Не прибедняйся, ибо сказано: „Самоуничижение паче гордости“. Делать явно меньше того, что хочешь или можешь, — грех перед самим собой и перед жизнью. Надо быть более твердым в достижении цели и более цепким…

„Непрактичный человек“. Но смотря как понимать это? Нет хрусталя, отдельной квартиры, машины?.. Такое редко достается по достоинству. А стяжатели, ловкачи, умельцы „жить круто“ — противны. „Несовременный тип“. Тоже, как понимать? Противны и те, кто умеет из всего извлекать пользу для себя, а когда невыгодно, вовсе спрятаться в благоустроенную норку, считая себя при этом чистенькими, даже образцово-показательными…

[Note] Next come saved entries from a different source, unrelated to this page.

-- ==== Sys2Proof/Machine/Orchestrator.lean ====
section
/-! DEFINITION. The host orchestrator: the workflows, one `Transact` a step (43_host_orchestrator.md), and the host's
program. -/
namespace Sys2Proof.Machine

/-- The default chunk size `w_chunk` (R130, C2). -/
def defaultChunk (s : State) : Nat :=
  min (min s.host.serbufCap.toNat s.cfg.chunkConst) s.host.opbufCap.toNat

/-- The chunk of a write that starts at `w_off` (R131). -/
def writeChunk (h : HostSide) (j : WriteJob) : List Byte :=
  (j.data.drop h.wOff).take h.wChunk

/-- The request of each point of a workflow (R120, R129, R131, R134 to R137), built by R68 when it is sent. -/
def phaseRequest (h : HostSide) : Phase → Instr
  | .hsName => .queryName
  | .hsOpbufSize => .queryOpbufSize
  | .hsSerbufSize => .querySerbufSize
  | .hsErrcntReset => .errorcntReset
  | .read a n => .readN a n
  | .verify a d => .readN a (BitVec.ofNat 24 d.length)
  | .writeStage j =>
    .opbufWriten (BitVec.ofNat 24 (writeChunk h j).length) (elemAddr j.addr h.wOff) (writeChunk h j)
  | .writeExec _ => .opbufExec
  | .writeTrail _ => .opbufExec
  | .writeCount _ => .errorcntQuery
  | .eraseCheck a n _ _ => .readN a n
  | .lockStage set _ => if set then .opbufSetSdp else .opbufResetSdp
  | .lockExec _ => .opbufExec

/-- The head of `Write`'s loop (R131): another chunk, or the trailing OPBUF_EXEC if anything is staged, or the count. -/
def writeNext (j : WriteJob) (s : State) : State :=
  if s.host.wOff < j.data.length then hostGoto (.writeStage j) s
  else if s.host.wStaged > 0 then hostGoto (.writeTrail j) s
  else hostGoto (.writeCount j) s

/-- `Write(a, d, k)` starts (R130, R131). It raises `HostParamError` where the chunk size is 0, whether asked for or
because a capacity was reported as 0, and where a chunk's length does not fit in 24 bits (R127; log 14). That the register
`w_chunk` then holds the chunk size in use, an explicit `k` where one is given, is the model's choice (DESIGN CHOICE, log 25). -/
def startWrite (a : Addr) (d : List Byte) (k : Option Nat) (erase : Bool) (s : State) : State :=
  let chunk := k.getD (defaultChunk s)
  if chunk = 0 ∨ defaultChunk s = 0 then hostParamError .chunk s
  else if 2 ^ 24 ≤ min chunk d.length then hostParamError .len s
  else
    writeNext { addr := a, data := d, nak0 := s.host.nakCount, erase := erase }
      { s with host := { s.host with wOff := 0, wStaged := 0, wChunk := chunk } }

/-- The caller's call starts: parameters are checked before anything is sent (R148, R149). -/
def startCall (c : Call) (s : State) : State :=
  match c with
  | .session => hostOpen s
  | .close => hostClose s
  | .read a n => if 2 ^ 24 ≤ n then hostParamError .len s else hostGoto (.read a (BitVec.ofNat 24 n)) s
  | .write a d k => startWrite a d k false s
  | .verify a d => if 2 ^ 24 ≤ d.length then hostParamError .len s else hostGoto (.verify a d) s
  | .erase a n =>
    if 2 ^ 24 ≤ n then hostParamError .len s else startWrite a (List.replicate n 0xFF) none true s
  | .setLock => hostGoto (.lockStage true s.host.nakCount) s
  | .clearLock => hostGoto (.lockStage false s.host.nakCount) s

/-- `Transact` has returned `(st, payload)`: the workflow goes on (R120, R129, R131, R134 to R137). R120's pseudocode returns
nothing; that the complete handshake returns a result of its own, without a `nak_seen`, is the model's choice (DESIGN CHOICE,
log 29). -/
def advance (p : Phase) (st : Byte) (payload : List Byte) (s : State) : State :=
  match p with
  | .hsName => hostGoto .hsOpbufSize { s with host := { s.host with name := payload } }
  | .hsOpbufSize => hostGoto .hsSerbufSize { s with host := { s.host with opbufCap := readLe16 payload } }
  | .hsSerbufSize => hostGoto .hsErrcntReset { s with host := { s.host with serbufCap := readLe16 payload } }
  | .hsErrcntReset => hostReturn .session s
  | .read _ _ => hostReturn (.read payload (st != s.cfg.ack)) s
  | .verify _ d => hostReturn (.verify (payload == d) (st != s.cfg.ack)) s
  | .writeStage j =>
    hostGoto (.writeExec j)
      { s with host := { s.host with wStaged := s.host.wStaged + (writeChunk s.host j).length } }
  | .writeExec j =>
    writeNext j
      { s with host := { s.host with wStaged := 0, wOff := s.host.wOff + (writeChunk s.host j).length } }
  | .writeTrail j => hostGoto (.writeCount j) { s with host := { s.host with wStaged := 0 } }
  | .writeCount j =>
    if j.erase then
      hostGoto (.eraseCheck j.addr (BitVec.ofNat 24 j.data.length) (readLe32 payload)
        (decide (s.host.nakCount > j.nak0))) s
    else hostReturn (.write (readLe32 payload) (decide (s.host.nakCount > j.nak0))) s
  | .eraseCheck _ n errcnt nakSeen =>
    hostReturn (.erase errcnt (payload == List.replicate n.toNat 0xFF) (nakSeen || st != s.cfg.ack)) s
  | .lockStage _ nak0 => hostGoto (.lockExec nak0) s
  | .lockExec nak0 => hostReturn (.lock (decide (s.host.nakCount > nak0))) s

/-- The host takes a whole response (R118): flush, decode the status byte, handle a status other than `P_ACK` by
`P_NAK_POLICY` (R121, R122), and go on with the workflow. Where a `ProtocolError` under `Fatal` aborts the session with request
bytes still on their way, the spec does not say what becomes of them (R165); that all of them stay is the model's choice
(DESIGN CHOICE, log 27). -/
def takeResponse (p : Phase) (s : State) : State :=
  let i := phaseRequest s.host p
  let opcode := opcodeByte s.cfg.opcodes i.opcode
  match s.link.d2h.take (1 + payloadLength i) with
  | [] => s
  | st :: payload =>
    let t := flushInput (s.link.d2h.drop (1 + payloadLength i)) s
    if st = s.cfg.ack then advance p st payload t
    else
      match s.cfg.nakPolicy with
      | .proceedReported => advance p st payload (countStatus opcode st t)
      | .fatal => hostFatal .protocolError (.protocol opcode st) (countStatus opcode st t)

/-- The host can move: its program has a call to make or is at its end, or a request to send, or a whole response to
take. -/
def hostReady (s : State) : Bool :=
  s.host.running &&
    match s.host.phase with
    | none => true
    | some p => !s.host.sent || responseReady (phaseRequest s.host p) s

/-- One step of the host. `Transact` requires `sess = OPEN` (R118). -/
def hostStep (s : State) : Host.Outcome State Fault Refusal :=
  match s.host.phase with
  | none =>
    match s.host.calls with
    | [] => .next (hostExit s)
    | c :: rest => .next (startCall c { s with host := { s.host with calls := rest } })
  | some p =>
    if s.host.sent then .next (takeResponse p s)
    else if s.host.sess = .opened then .next (hostSend (phaseRequest s.host p) s)
    else .fault .transactNotOpen

/-- The response timer runs: a request is outstanding (R119). -/
def timerReady (s : State) : Bool :=
  s.host.running && s.host.phase.isSome && s.host.sent

/-- The response timer expires before the whole response has been received (R118, R119). -/
def timerStep (s : State) : State :=
  match s.host.phase with
  | none => s
  | some p => hostTimeout (phaseRequest s.host p) s

/-- A host program starts, in the state of R33 (R163). -/
def startHost (calls : List Call) (s : State) : State :=
  { s with host := { HostSide.reset with running := true, calls := calls } }

/-- The host program crashes (R165): what it was doing is gone, and its request may stop partway. Where no program runs (log 28),
only the bytes on their way and the choice taken change. -/
def hostCrash (s : State) : State :=
  let t := cutWire s
  { t with host := { t.host with running := false, calls := [], phase := none, sent := false } }

end Sys2Proof.Machine
end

Нет, я с теми, кто, совершив ошибку, готов ее понять, исправить. С теми, кто не завистлив, открыт, даже если не раз был научен горьким опытом. Я с теми, кто не эксплуатирует бессовестно чужой труд, душу ближнего своего. Я хотел бы еще быть и с теми, кто умеет работать, добиваться побед…

А может, лучше жить без перегрузок? Нет, машина времени заведена так, что чем энергичнее раскручивается пружина, чем плотнее, напряженнее становится секунда, тем заметнее расширяются границы человеческих возможностей. Через напряжение, усталость — вперед, вглубь и к взлету…»

Петр поосновательнее уселся за старинный письменный стол, положил перед собой наискосок тонкую стопку чистой бумаги, закурил, сосредоточился. Он уже чувствовал, что вот-вот ухватится за первую фразу, что нужна лишь секунда полной тишины. Перо прикоснулось к странице. И… резко звякнул телефон, рука сама собой дернулась к трубке. Женский голос спросил кокетливо:

— Игоречек?

— Нет, вы ошиблись.

И все. Что-то рухнуло и разбилось. Петр схватил авторучку, стиснул в пальцах, стал рисовать вопросительные знаки, клеточки, рожицы. Надо было успокоить себя, чем-то отвлечься.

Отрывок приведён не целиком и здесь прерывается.